Now, we train the model with the training dataset and validate its performance at the end of each training epoch with validation dataset.

In [None]:
with tf.Session() as session:
    K.set_session(session)
    session.run(tf.global_variables_initializer())
    session.run(tf.tables_initializer())
    history = model_sa.fit(train_text, train_label,
                            validation_data=(val_text, val_label),
                            epochs=5,
                            batch_size=64,
                            shuffle=True)
    model_sa.save_weights('best_model.h5')

# Evaluation

Now that we have trained the model, we can evaluate its performance.
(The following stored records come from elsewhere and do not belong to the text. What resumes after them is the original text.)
/-- SERIAL (R453). -/
def K.id.SERIAL : Reg := ⟨(0x1018) * 256 + (0x4), 0, 32⟩

/-- EDS (R453). -/
def K.id.EDS : Blob := ⟨(0x1021) * 256 + (0x0), []⟩

/-- EDS_FORMAT (R453). -/
def K.id.EDS_FORMAT : Reg := ⟨(0x1022) * 256 + (0x0), 0, 8⟩

/-- EUI64 (R453). -/
def K.id.EUI64 : Reg := ⟨(0x1100) * 256 + (0x1), 0, 64⟩

/-- FW_VERSION (R453). -/
def K.id.FW_VERSION : Reg := ⟨(0x1100) * 256 + (0x2), 0, 32⟩

/-- SECURITY_VERSION (R453). -/
def K.id.SECURITY_VERSION : Reg := ⟨(0x1100) * 256 + (0x3), 0, 16⟩

/-- STORE_ALL (R453). -/
def K.store.STORE_ALL : Reg := ⟨(0x1010) * 256 + (0x1), 1, 32⟩

/-- RESTORE_ALL (R453). -/
def K.store.RESTORE_ALL : Reg := ⟨(0x1011) * 256 + (0x1), 1, 32⟩

/-- CAN_LEVEL (R453). -/
def K.can.CAN_LEVEL : Reg := ⟨(0x1D00) * 256 + (0x1), 2, 8⟩

/-- SPI_LEVEL (R453). -/
def K.can.SPI_LEVEL : Reg := ⟨(0x1D00) * 256 + (0x2), 3, 8⟩

/-- CAN_NOMINAL (R453). -/
def K.can.CAN_NOMINAL : Reg := ⟨(0x1D00) * 256 + (0x3), 2, 8⟩

/-- CAN_DATA (R453). -/
def K.can.CAN_DATA : Reg := ⟨(0x1D00) * 256 + (0x4), 1, 8⟩

/-- CAN_NODE_ID (R453). -/
def K.cans.CAN_NODE_ID : Reg := ⟨(0x1D01) * 256 + (0x1), 0, 8⟩

/-- CAN_BUS_OFF (R453). -/
def K.cans.CAN_BUS_OFF : Reg := ⟨(0x1D01) * 256 + (0x2), 0, 32⟩

/-- CAN_ERR_COUNTS (R453). -/
def K.cans.CAN_ERR_COUNTS : Reg := ⟨(0x1D01) * 256 + (0x3), 0, 16⟩

/-- MGMT_ENABLE (R453). -/
def K.mgmt.MGMT_ENABLE (i : Nat) : Reg := ⟨(0x1E00 + i) * 256 + (0x1), 0, 1⟩

/-- MGMT_KEY_SLOT (R453). -/
def K.mgmt.MGMT_KEY_SLOT (i : Nat) : Reg := ⟨(0x1E00 + i) * 256 + (0x2), (1015 + i), 16⟩

/-- MGMT_LEVEL (R453). -/
def K.mgmt.MGMT_LEVEL (i : Nat) : Reg := ⟨(0x1E00 + i) * 256 + (0x3), 0, 8⟩

/-- MGMT_RX_OK (R453). -/
def K.mgmts.MGMT_RX_OK (i : Nat) : Reg := ⟨(0x1E10 + i) * 256 + (0x1), 0, 32⟩

/-- MGMT_AUTH_FAIL (R453). -/
def K.mgmts.MGMT_AUTH_FAIL (i : Nat) : Reg := ⟨(0x1E10 + i) * 256 + (0x2), 0, 32⟩

/-- MGMT_REPLAY (R453). -/
def K.mgmts.MGMT_REPLAY (i : Nat) : Reg := ⟨(0x1E10 + i) * 256 + (0x3), 0, 32⟩

/-- MGMT_RESENT (R453). -/
def K.mgmts.MGMT_RESENT (i : Nat) : Reg := ⟨(0x1E10 + i) * 256 + (0x4), 0, 32⟩

/-- MGMT_NO_KEY (R453). -/
def K.mgmts.MGMT_NO_KEY (i : Nat) : Reg := ⟨(0x1E10 + i) * 256 + (0x5), 0, 32⟩

/-- MGMT_DROP (R453). -/
def K.mgmtd.MGMT_DROP : Reg := ⟨(0x1E20) * 256 + (0x1), 0, 32⟩

/-- CAUSE (R453). -/
def K.cause.CAUSE : Reg := ⟨(0x2000) * 256 + (0x1), 0, 8⟩

/-- CORE (R453). -/
def K.cause.CORE : Reg := ⟨(0x2000) * 256 + (0x2), 0, 8⟩

/-- MEMORY (R453). -/
def K.cause.MEMORY : Reg := ⟨(0x2000) * 256 + (0x3), 0, 8⟩

/-- DETAIL (R453). -/
def K.cause.DETAIL : Reg := ⟨(0x2000) * 256 + (0x4), 0, 32⟩

/-- INTERNAL_RESETS (R453). -/
def K.cause.INTERNAL_RESETS : Reg := ⟨(0x2000) * 256 + (0x5), 0, 32⟩

/-- RESET (R453). -/
def K.rst.RESET : Reg := ⟨(0x2001) * 256 + (0x1), 0, 32⟩

/-- STORE_STATE (R453). -/
def K.stores.STORE_STATE : Reg := ⟨(0x2002) * 256 + (0x1), 0, 8⟩

/-- STORE_SEQ (R453). -/
def K.stores.STORE_SEQ : Reg := ⟨(0x2002) * 256 + (0x2), 0, 32⟩

/-- STORE_SKIPPED (R453). -/
def K.stores.STORE_SKIPPED : Reg := ⟨(0x2002) * 256 + (0x3), 0, 32⟩

/-- STORE_FAIL (R453). -/
def K.stores.STORE_FAIL : Reg := ⟨(0x2002) * 256 + (0x4), 0, 32⟩

/-- STORE_OMITTED (R453). -/
def K.stores.STORE_OMITTED : Reg := ⟨(0x2002) * 256 + (0x5), 0, 32⟩

/-- T0_TICK (R453). -/
def K.tick.T0_TICK : Reg := ⟨(0x2010) * 256 + (0x1), 0, 64⟩

/-- USER_READ (R477). -/
def K.perf.USER_READ : Reg := ⟨(0x9000) * 256 + (0x1), 0, 1⟩

/-- DUMP_ENABLE (R477). -/
def K.perf.DUMP_ENABLE : Reg := ⟨(0x9000) * 256 + (0x2), 0, 1⟩

/-- DUMP_PERIOD (R477). -/
def K.perf.DUMP_PERIOD : Reg := ⟨(0x9000) * 256 + (0x3), 10000, 32⟩

/-- DUMP_SEQ (R477). -/
def K.perf.DUMP_SEQ : Reg := ⟨(0x9000) * 256 + (0x4), 0, 32⟩

/-- DUMP_SKIPPED (R477). -/
def K.perf.DUMP_SKIPPED : Reg := ⟨(0x9000) * 256 + (0x5), 0, 32⟩

/-- DUMP_LATEST (R477). -/
def K.perf.DUMP_LATEST : Blob := ⟨(0x9000) * 256 + (0x6), List.replicate 784 0⟩

/-- DUMP_RING (R477). -/
def K.perf.DUMP_RING : Blob := ⟨(0x9000) * 256 + (0x7), []⟩

/-- SAMPLE_ENABLE (R477). -/
def K.samp.SAMPLE_ENABLE : Reg := ⟨(0x9001) * 256 + (0x1), 0, 1⟩

/-- SAMPLE_SOURCE (R477). -/
def K.samp.SAMPLE_SOURCE : Reg := ⟨(0x9001) * 256 + (0x2), 11, 8⟩

/-- SAMPLE_N (R477). -/
def K.samp.SAMPLE_N : Reg := ⟨(0x9001) * 256 + (0x3), 1024, 16⟩

/-- SAMPLE_COUNT (R477). -/
def K.samp.SAMPLE_COUNT : Reg := ⟨(0x9001) * 256 + (0x4), 0, 32⟩

/-- SAMPLE_OVERFLOW (R477). -/
def K.samp.SAMPLE_OVERFLOW : Reg := ⟨(0x9001) * 256 + (0x5), 0, 1⟩

/-- SAMPLE_RING (R477). -/
def K.samp.SAMPLE_RING : Blob := ⟨(0x9001) * 256 + (0x6), []⟩

/-- SEL (R477). -/
def K.bank.SEL (i : Nat) (j : Nat) : Reg := ⟨(0x9010 + i) * 256 + (0x1 + j), 3840, 16⟩

/-- BANK_CLEAR (R477). -/
def K.bank.BANK_CLEAR (i : Nat) : Reg := ⟨(0x9010 + i) * 256 + (0x9), 0, 1⟩

/-- LIVE_TICKS (R477). -/
def K.live.LIVE_TICKS (i : Nat) : Blob := ⟨(0x9020 + i) * 256 + (0x1), List.replicate 16 0⟩

/-- LIVE (R477). -/
def K.live.LIVE (i : Nat) (j : Nat) : Blob := ⟨(0x9020 + i) * 256 + (0x2 + j), List.replicate 16 0⟩

/-- BOOT_TIME (R493). -/
def K.boot.BOOT_TIME : Reg := ⟨(0x2003) * 256 + (0x1), 0, 32⟩

/-- BOOT_CANDIDATES (R493). -/
def K.boot.BOOT_CANDIDATES : Reg := ⟨(0x2003) * 256 + (0x2), 0, 8⟩

/-- BOOT_ID (R493). -/
def K.boot.BOOT_ID : Reg := ⟨(0x2003) * 256 + (0x3), 0, 8⟩

/-- LEDGER_SECTORS (R493). -/
def K.boot.LEDGER_SECTORS : Reg := ⟨(0x2003) * 256 + (0x4), 0, 16⟩

/-- LOOP_TEST (R514). -/
def K.loop.LOOP_TEST : Reg := ⟨(0xA030) * 256 + (0x1), 0, 8⟩

/-- LOOP_RESULT (R514). -/
def K.loop.LOOP_RESULT : Reg := ⟨(0xA030) * 256 + (0x2), 32768, 16⟩

/-- LOOP_CHANNEL (R514). -/
def K.loop.LOOP_CHANNEL : Reg := ⟨(0xA030) * 256 + (0x3), 0, 8⟩

/-- Rows of the dictionary, part 1. -/
def objRows1 : List ObjRow := [
  ⟨0xA010, 1, 0x1, 1, .unsigned 4, .ro, 0, false, .val 0, 0, 4294967295, 0xFFFFFFFF⟩,
  ⟨0xA010, 1, 0x2, 1, .unsigned 4, .ro, 0, false, .val 0, 0, 4294967295, 0xFFFFFFFF⟩,
  ⟨0xA010, 1, 0x3, 1, .unsigned 4, .ro, 2, false, .val 0, 0, 4294967295, 0xFFFFFFFF⟩,
  ⟨0xA010, 1, 0x4, 1, .unsigned 2, .ro, 0, false, .val 0, 0, 65535, 0xFFFF⟩,
  ⟨0xA010, 1, 0x5, 1, .unsigned 4, .ro, 0, false, .val 0, 0, 4294967295, 0xFFFFFFFF⟩,
  ⟨0xA010, 1, 0x6, 1, .unsigned 2, .ro, 0, false, .val 0, 0, 65535, 0xFFFF⟩,
  ⟨0xA011, 1, 0x1, 8, .unsigned 4, .ro, 0, false, .val 0, 0, 4294967295, 0xFFFFFFFF⟩,
  ⟨0xA012, 1, 0x0, 1, .unsigned 4, .ro, 0, false, .val 0, 0, 4294967295, 0xFFFFFFFF⟩,
  ⟨0x3000, 256, 0x1, 1, .boolean, .rw, 2, false, .val 1, 0, 1, 0x1⟩,
  ⟨0x3000, 256, 0x2, 1, .boolean, .rw, 2, false, .val 1, 0, 1, 0x1⟩,
  ⟨0x3000, 256, 0x3, 1, .unsigned 1, .rw, 2, false, .val 0, 0, 1, 0xFF⟩,
  ⟨0x3000, 256, 0x4, 1, .integer 1, .rw, 2, false, .val 60, -12, 84, 0xFF⟩,
  ⟨0x3000, 256, 0x5, 1, .integer 1, .rw, 2, false, .val 244, -18, -6, 0xFF⟩,
  ⟨0x3000, 256, 0x6, 1, .integer 1, .rw, 2, false, .val 84, -12, 84, 0xFF⟩,
  ⟨0x3000, 256, 0x7, 1, .integer 1, .rw, 2, false, .val 0, -12, 84, 0xFF⟩,
  ⟨0x3000, 256, 0x8, 1, .integer 2, .rw, 2, false, .val 0, -24000, 24000, 0xFFFF⟩,
  ⟨0x3000, 256, 0x9, 1, .unsigned 2, .rw, 2, false, .val 0, 0, 65535, 0x3FFF⟩,
  ⟨0x3000, 256, 0xA, 1, .unsigned 1, .rw, 2, false, .val 200, 80, 200, 0xFF⟩,
  ⟨0x3000, 256, 0xB, 8, .unsigned 4, .rw, 2, false, .val 0, 0, 4294967295, 0x87FF07FF⟩,
  ⟨0x3000, 256, 0x13, 1, .boolean, .rw, 2, false, .val 1, 0, 1, 0x1⟩,
  ⟨0x3000, 256, 0x14, 1, .integer 1, .rw, 2, false, .val 240, -26, -16, 0xFF⟩,
  ⟨0x3000, 256, 0x15, 1, .unsigned 1, .rw, 2, false, .val 4, 4, 64, 0xFF⟩,
  ⟨0x3000, 256, 0x16, 1, .unsigned 1, .rw, 2, false, .val 8, 4, 64, 0xFF⟩,
  ⟨0x3000, 256, 0x17, 1, .unsigned 1, .rw, 2, false, .val 64, 32, 192, 0xFF⟩,
  ⟨0x3100, 256, 0x1, 1, .unsigned 1, .ro, 0, false, .val 0, 0, 255, 0xFF⟩,
  ⟨0x3100, 256, 0x2, 1, .integer 1, .ro, 0, false, .val 84, -128, 127, 0xFF⟩,
  ⟨0x3100, 256, 0x3, 1, .integer 2, .ro, 0, false, .val 0, -32768, 32767, 0xFFFF⟩,
  ⟨0x3100, 256, 0x4, 1, .unsigned 1, .ro, 0, false, .val 0, 0, 255, 0xFF⟩,
  ⟨0x3100, 256, 0x5, 1, .boolean, .ro, 0, false, .val 0, 0, 1, 0x1⟩,
  ⟨0x3100, 256, 0x6, 1, .unsigned 4, .ro, 0, false, .val 0, 0, 4294967295, 0xFFFFFFFF⟩,
  ⟨0x3100, 256, 0x7, 1, .boolean, .ro, 0, false, .val 0, 0, 1, 0x1⟩,
  ⟨0x3100, 256, 0x8, 1, .unsigned 4, .ro, 0, false, .val 0, 0, 4294967295, 0xFFFFFFFF⟩,
  ⟨0x3100, 256, 0x9, 1, .unsigned 4, .ro, 0, false, .val 0, 0, 4294967295, 0xFFFFFFFF⟩,
  ⟨0x3100, 256, 0xA, 1, .unsigned 4, .ro, 0, false, .val 0, 0, 4294967295, 0xFFFFFFFF⟩,
  ⟨0x3100, 256, 0xB, 1, .unsigned 4, .ro, 0, false, .val 0, 0, 4294967295, 0xFFFFFFFF⟩,
  ⟨0x3100, 256, 0xC, 1, .unsigned 2, .ro, 0, false, .val 0, 0, 65535, 0xFFFF⟩,
  ⟨0x3100, 256, 0xD, 1, .boolean, .ro, 0, false, .val 0, 0, 1, 0x1⟩,
  ⟨0x3100, 256, 0xE, 1, .unsigned 2, .ro, 0, false, .val 0, 0, 65535, 0xFFFF⟩,
  ⟨0x3100, 256, 0xF, 1, .unsigned 4, .ro, 0, false, .val 0, 0, 4294967295, 0xFFFFFFFF⟩,
  ⟨0x3100, 256, 0x10, 1, .unsigned 4, .ro, 0, false, .val 0, 0, 4294967295, 0xFFFFFFFF⟩]

/-- Rows of the dictionary, part 2. -/
def objRows2 : List ObjRow := [
  ⟨0x3100, 256, 0x11, 1, .unsigned 4, .ro, 0, false, .val 0, 0, 4294967295, 0xFFFFFFFF⟩,
  ⟨0x3100, 256, 0x12, 1, .unsigned 4, .ro, 0, false, .val 0, 0, 4294967295, 0xFFFFFFFF⟩,
  ⟨0x3100, 256, 0x13, 1, .unsigned 4, .ro, 0, false, .val 0, 0, 4294967295, 0xFFFFFFFF⟩,
  ⟨0x3100, 256, 0x14, 1, .unsigned 4, .ro, 0, false, .val 0, 0, 4294967295, 0xFFFFFFFF⟩,
  ⟨0x3100, 256, 0x15, 1, .unsigned 4, .ro, 0, false, .val 0, 0, 4294967295, 0xFFFFFFFF⟩,
  ⟨0x3100, 256, 0x16, 1, .unsigned 4, .ro, 0, false, .val 0, 0, 4294967295, 0xFFFFFFFF⟩,
  ⟨0x3100, 256, 0x17, 1, .unsigned 4, .ro, 0, false, .val 0, 0, 4294967295, 0xFFFFFFFF⟩,
  ⟨0x3100, 256, 0x18, 1, .unsigned 4, .ro, 0, false, .val 0, 0, 4294967295, 0xFFFFFFFF⟩,
  ⟨0x3100, 256, 0x19, 1, .unsigned 4, .ro, 0, false, .val 0, 0, 4294967295, 0xFFFFFFFF⟩,
  ⟨0x3100, 256, 0x1A, 1, .unsigned 4, .ro, 0, false, .val 0, 0, 4294967295, 0xFFFFFFFF⟩,
  ⟨0x3100, 256, 0x1B, 1, .unsigned 4, .ro, 0, false, .val 0, 0, 4294967295, 0xFFFFFFFF⟩,
  ⟨0x3100, 256, 0x1C, 1, .unsigned 4, .ro, 0, false, .val 0, 0, 4294967295, 0xFFFFFFFF⟩,
  ⟨0x3100, 256, 0x1D, 1, .unsigned 4, .ro, 0, false, .val 0, 0, 4294967295, 0xFFFFFFFF⟩,
  ⟨0x3100, 256, 0x1E, 1, .unsigned 4, .ro, 0, false, .val 0, 0, 4294967295, 0xFFFFFFFF⟩,
  ⟨0x3100, 256, 0x1F, 1, .unsigned 4, .ro, 0, false, .val 0, 0, 4294967295, 0xFFFFFFFF⟩,
  ⟨0x3100, 256, 0x20, 1, .unsigned 4, .ro, 0, false, .val 0, 0, 4294967295, 0xFFFFFFFF⟩,
  ⟨0x3100, 256, 0x21, 1, .unsigned 4, .ro, 0, false, .val 0, 0, 4294967295, 0xFFFFFFFF⟩,
  ⟨0x3100, 256, 0x22, 1, .unsigned 4, .ro, 0, false, .val 0, 0, 4294967295, 0xFFFFFFFF⟩,
  ⟨0x3100, 256, 0x23, 1, .unsigned 4, .ro, 0, false, .val 0, 0, 4294967295, 0xFFFFFFFF⟩,
  ⟨0x3100, 256, 0x24, 1, .unsigned 4, .ro, 0, false, .val 0, 0, 4294967295, 0xFFFFFFFF⟩,
  ⟨0x3100, 256, 0x25, 1, .unsigned 4, .ro, 0, false, .val 0, 0, 4294967295, 0xFFFFFFFF⟩,
  ⟨0x3100, 256, 0x26, 1, .unsigned 4, .ro, 0, false, .val 0, 0, 4294967295, 0xFFFFFFFF⟩,
  ⟨0x3100, 256, 0x27, 1, .unsigned 4, .ro, 0, false, .val 0, 0, 4294967295, 0xFFFFFFFF⟩,
  ⟨0x3100, 256, 0x28, 1, .unsigned 4, .ro, 0, false, .val 0, 0, 4294967295, 0xFFFFFFFF⟩,
  ⟨0x3100, 256, 0x29, 1, .unsigned 4, .ro, 0, false, .val 0, 0, 4294967295, 0xFFFFFFFF⟩,
  ⟨0x3100, 256, 0x2A, 1, .unsigned 4, .ro, 0, false, .val 0, 0, 4294967295, 0xFFFFFFFF⟩,
  ⟨0x3100, 256, 0x2B, 1, .unsigned 4, .ro, 0, false, .val 0, 0, 4294967295, 0xFFFFFFFF⟩,
  ⟨0x3100, 256, 0x2C, 1, .unsigned 4, .ro, 0, false, .val 0, 0, 4294967295, 0xFFFFFFFF⟩,
  ⟨0x3100, 256, 0x2D, 1, .unsigned 4, .ro, 0, false, .val 0, 0, 4294967295, 0xFFFFFFFF⟩,
  ⟨0x3100, 256, 0x2E, 1, .unsigned 4, .ro, 0, false, .val 0, 0, 4294967295, 0xFFFFFFFF⟩,
  ⟨0x3100, 256, 0x2F, 1, .unsigned 4, .ro, 0, false, .val 0, 0, 4294967295, 0xFFFFFFFF⟩,
  ⟨0x3100, 256, 0x30, 1, .unsigned 4, .ro, 0, false, .val 0, 0, 4294967295, 0xFFFFFFFF⟩,
  ⟨0x3400, 64, 0x20, 1, .unsigned 1, .rw, 2, false, .val 6, 3, 15, 0xFF⟩,
  ⟨0x3400, 64, 0x21, 1, .boolean, .rw, 2, false, .val 1, 0, 1, 0x1⟩,
  ⟨0x3400, 64, 0x22, 1, .integer 2, .rw, 2, false, .val 0, -1800, 1799, 0xFFFF⟩,
  ⟨0x3400, 64, 0x23, 1, .unsigned 1, .rw, 2, false, .val 4, 1, 40, 0xFF⟩,
  ⟨0x3400, 64, 0x24, 1, .unsigned 1, .rw, 2, false, .val 10, 1, 40, 0xFF⟩,
  ⟨0x3400, 64, 0x25, 1, .unsigned 1, .rw, 2, false, .val 20, 1, 40, 0xFF⟩,
  ⟨0x3400, 64, 0x26, 1, .unsigned 2, .rw, 2, false, .val 10, 1, 4095, 0xFFFF⟩,
  ⟨0x3400, 64, 0x27, 1, .unsigned 2, .rw, 2, false, .val 50, 1, 4095, 0xFFFF⟩]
We will some evaluation metrics and techniques to test the model.

In [None]:
# load the saved model
with tf.Session() as session:
    K.set_session(session)
    session.run(tf.global_variables_initializer())
    session.run(tf.tables_initializer())
    model_sa.load_weights('best_model.h5')
    _, train_acc = model_sa.evaluate(train_text, train_label)
    _, test_acc = model_sa.evaluate(test_text, test_label)

clear_output()
display(Markdown('__Train Accuracy__: {}, __Test Accuracy__: {}'.format(round(train_acc,4), round(test_acc,4))))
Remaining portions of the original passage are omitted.